def execMillApply (slot : Slot) (m : Fin 16) (s : State) : Out := hostOwned slot (idMill m.val) s (opMillApply slot m.val)
def execMillDiscard (slot : Slot) (m : Fin 16) (s : State) : Out := hostOwned slot (idMill m.val) s (opMillDiscard slot m.val)
def execEval (slot : Slot) (m : Fin 16) (s : State) : Out :=
  hostReg slot s (opEval slot m.val) fun s => s.touch slot.val (idMill m.val)
def execInject (slot : Slot) (m : Fin 16) (s : State) : Out := hostOwned slot (idMill m.val) s (opInject slot m.val)

/-- INJ_HOLD ms have passed since the last INJECT (R411). -/
def State.injHoldDue (s : State) (m : Nat) : Bool :=
  s.running && s.lon m (lMode m) && s.on (lAcq m) && s.rd (lInjHold m) != 0 &&
    decide ((s.mill m).injAt + s.rd (lInjHold m) * 1000000 * nsU ≤ s.htm.time)

/-- INJ_HOLD ms pass without another INJECT (R411). -/
def execInjHoldExpiry (m : Fin 16) (s : State) : Out :=
  event (if s.injHoldDue m.val then
      (s.wr (lAcq m) 0).milEvent m 1 0x9 5 s.htm.time
    else s)

/-! ### Ring 36 (R418, R419) -/

/-- The first of 16 mills, from `k` on and around, with a property. -/
def around16 (k : Nat) (p : Nat → Bool) : Option Nat := ((List.range 16).map fun i => (k + i) % 16).find? p

/-- Mill m has been served: the round robin goes on after it, and the next offer comes 8 cycles later (R418). (DESIGN CHOICE, log 76.) -/
def State.milNext (s : State) (m : Nat) : State := { s with mil := { s.mil with next := (m + 1) % 16, gap := 8 } }

def State.milOfferRec (s : State) (m : Nat) : State :=
  let x := s.mill m
  match x.recs with
  | [] => s
  | r :: t =>
    let (seq, s) := (s.setMill m { x with recs := t }).nextSeq 36
    s.give 36 [r.kind * 2 ^ 28 + m * 2 ^ 24 + r.detail * 2 ^ 16 + seq, secOf r.t % 2 ^ 32,
      secOf r.t / 2 ^ 32 * 2 ^ 16 + r.rev % 2 ^ 16, nsOf r.t]

def State.milOfferQuill (s : State) (m : Nat) : State :=
  let x := s.mill m
  match x.quill with
  | none => s
  | some q =>
    let (seq, s) := (s.setMill m { x with quill := none }).nextSeq 36
    s.give 36 (quillW0 4 q.pol q.ovf q.uncal false (4 * m + q.input) seq :: time96 q.t (s.qual q.uncal))

/-- One waiting item is offered: records before quills, mill by mill in turn. -/
def State.milOffer (s : State) : State :=
  match around16 s.mil.next (fun m => !(s.mill m).recs.isEmpty) with
  | some m => (s.milOfferRec m).milNext m
  | none => match around16 s.mil.next (fun m => (s.mill m).quill.isSome) with
    | some m => (s.milOfferQuill m).milNext m
    | none => s

def execMillRingOffer (s : State) : Out := event (if s.running && s.mil.gap == 0 then s.milOffer else s)

/-- What a cycle does in the mills: held edges reach the estimator, and the time to the next offer runs. -/
def State.milsCycle (s : State) : State :=
  let s := { s with mil := { s.mil with gap := s.mil.gap - 1 } }
  s.mil.mills.foldl (fun s kx => s.milFlush kx.1 s.htm.time) s

/-! ### Sleep (R412) -/

/-- At a thaw: hardware-mode mills seek again with INDEXED 0 and NAP_BREAK; a relative mill continues from its position. -/
def State.milThaw (s : State) (m : Nat) : State :=
  if s.lon m (lEn m) && !s.lon m (lMode m) then
    let x := s.mill m
    let s := s.setMill m { x with
      seed := 0, since := s.htm.time, ready := 0, lastT := none, lastIv := none, run := 0, held := none, dirNeg := none, fast := false,
      froz := x.kept.head?.map fun k => { k with a := 0 } }
    (((s.wr (lState m) 1).wr (lAcq m) 0).wr (lIndexed m) 0).milEvent m 7 0xE 0 s.htm.time
  else s

/-- Every mill at a thaw: no transition from before the freeze waits in a filter, and STALL_T runs anew. -/
def State.milsThaw (s : State) : State :=
  let s := { s with mil := { s.mil with mills := s.mil.mills.map fun kx => (kx.1, { kx.2.settled with since := s.htm.time }) } }
  (List.range 16).foldl State.milThaw s

end Sys2Proof.Machine
end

• _WHAT THE TASK ASKS_
The answer must be the lines from the one containing "def State.milThaw (s" through the last line of the records, copied exactly, with nothing else.

• _FINISHED EXERCISE_
def State.milThaw (s : State) (m : Nat) : State :=
  if s.lon m (lEn m) && !s.lon m (lMode m) then
    let x := s.mill m
    let s := s.setMill m { x with
      seed := 0, since := s.htm.time, ready := 0, lastT := none, lastIv := none, run := 0, held := none, dirNeg := none, fast := false,
      froz := x.kept.head?.map fun k => { k with a := 0 } }
    (((s.wr (lState m) 1).wr (lAcq m) 0).wr (lIndexed m) 0).milEvent m 7 0xE 0 s.htm.time
  else s

/-- Every mill at a thaw: no transition from before the freeze waits in a filter, and STALL_T runs anew. -/
def State.milsThaw (s : State) : State :=
  let s := { s with mil := { s.mil with mills := s.mil.mills.map fun kx => (kx.1, { kx.2.settled with since := s.htm.time }) } }
  (List.range 16).foldl State.milThaw s

end Sys2Proof.Machine
end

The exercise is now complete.